Also, UK bank question: they also accept payment through bank transfer. Is it standard to just add their receiving account number and sort code to the payments page and ask the customer to use their email as the reference? :confused: It seems weird making that info public but I don't see how else to do it.

The "product" is a subscription to an academic society so the site is fairly quiet.

blunt
Jul 7, 2005

fuf posted:

Trying to set up a paypal "subscribe" button for a client. Paypal has a little button creator tool that works fine, but it's tied to whichever account creates the button. Is there a way to create the button for the client's paypal account without them just giving me their paypal username and password (which I feel sketchy asking for)?

Also, UK bank question: they also accept payment through bank transfer. Is it standard to just add their receiving account number and sort code to the payments page and ask the customer to use their email as the reference? :confused: It seems weird making that info public but I don't see how else to do it.

The "product" is a subscription to an academic society so the site is fairly quiet.

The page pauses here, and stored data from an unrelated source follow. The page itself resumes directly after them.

/-- Settles O22: the two directions, byte by byte and field by field. -/
theorem headerCodecRoundTrips : Obligations.HeaderCodecRoundTrips :=
  ⟨encodeHeader_decodeHeader, fun h => ⟨_, _, _, _, rfl, decodeHeader_encodeHeader h⟩⟩

/-! ### What a report and an output leave -/

theorem reportsOnly_setResults (s : State) (d : Nat) {k : Nat} {vs : List Word} (hvs : vs.length = k) :
    ReportsOnly k s ((State.setResults { s with draws := d } vs).setStatus .ok) where
  ok := rfl
  inputs := ⟨rfl, rfl, rfl, fun _ => rfl, rfl, rfl⟩
  output := ⟨rfl, fun _ => rfl⟩
  pkt := rfl
  res := fun i hi => by simp [List.getElem?_eq_none (hvs.trans_le hi)]

theorem emitsOnly_emitOut (s : State) {bytes : List Byte} (h : bytes.length ≤ 255) :
    EmitsOnly bytes s ((s.emitOut bytes).setStatus .ok) where
  ok := rfl
  inputs := ⟨rfl, rfl, rfl, fun _ => rfl, rfl, rfl⟩
  out := outputIs_emitOut s bytes h
  pkt := rfl
  res := rfl

/-! ### The two commands (41_header_codec.md R114, R116) -/

/-- Settles O23, by the cases of `execHdrDecode`: each result word is a field of the header as a number. -/
theorem hdrDecodeReportsFields : Obligations.HdrDecodeReportsFields := by
  refine fun s => ⟨fun h => ⟨_, execHdrDecode_ok h, reportsOnly_setResults s (s.draws + 1) rfl, ?_⟩,
    fun h => ⟨_, execHdrDecode_malformed h, onlyStatus_raise _ _⟩⟩
  have hlt := (s.inByte 2).isLt
  simp [toNat_zext32, toNat_be16, toNat_getLsbD, BitVec.extractLsb'_toNat, -BitVec.getLsbD_eq_getElem]
  omega

/-- The header record in ARG0 to ARG6 (41_header_codec.md R116). -/
def State.headerArgs (s : State) : Header where
  count := s.argField 0 16
  drive := s.argFlag 1
  status := s.argFlag 2
  sleep := s.argFlag 3
  ack := s.argFlag 4
  pad := s.argField 5 4
  length := s.argField 6 8

theorem exec_hdrEncode (s : State) :
    exec .hdrEncode s = .next ((s.emitOut (encodeHeader s.headerArgs)).setStatus .ok) := rfl

/-- The four bytes of the truncated operands, from the registers as numbers. -/
theorem encodeHeader_headerArgs (s : State) : encodeHeader s.headerArgs =
    [BitVec.ofNat 8 (s.arg[0].toNat / 256), BitVec.ofNat 8 s.arg[0].toNat,
      BitVec.ofNat 8 (s.arg[1].toNat % 2 * 128 + s.arg[2].toNat % 2 * 64 + s.arg[3].toNat % 2 * 32 +
        s.arg[4].toNat % 2 * 16 + s.arg[5].toNat % 16),
      BitVec.ofNat 8 s.arg[6].toNat] := by
  rw [encodeHeader, split16_eq]
  simp [← BitVec.toNat_inj, toNat_flagsByte, State.headerArgs, State.toNat_argField, State.toNat_argFlag]
  omega

/-- Settles O24: the output is the header of the truncated operands. -/
theorem hdrEncodePacksOperands : Obligations.HdrEncodePacksOperands := fun s =>
  ⟨_, exec_hdrEncode s, encodeHeader_headerArgs s ▸ emitsOnly_emitOut s (by simp)⟩

end Sys2Proof.Machine
end

section
/-! PROOF. The packet codec (42_packet_codec.md): NEW and the mutators of the packet. -/

namespace Sys2Proof.Machine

The subscribe button has to be created through the Paypal account as it's tied to a specific product you define as opposed to just being like a username & a $ value. For a one off payment instead of a subscription you could just point a button to a paypal.me/[username] link.

For the bank transfer, what you've described is pretty standard. I've usually seen it on an invoice page / behind a members area as opposed to just published on the website for everyone to view. You'd usually then ask them to use the order number as a reference etc.

fuf
Sep 12, 2004

haha
Thanks, that's helpful. The paypal.me button might be a good option but looks like they'd still need to do a bit of setup. I'll give them a choice between giving me the login or having me talk them through it all.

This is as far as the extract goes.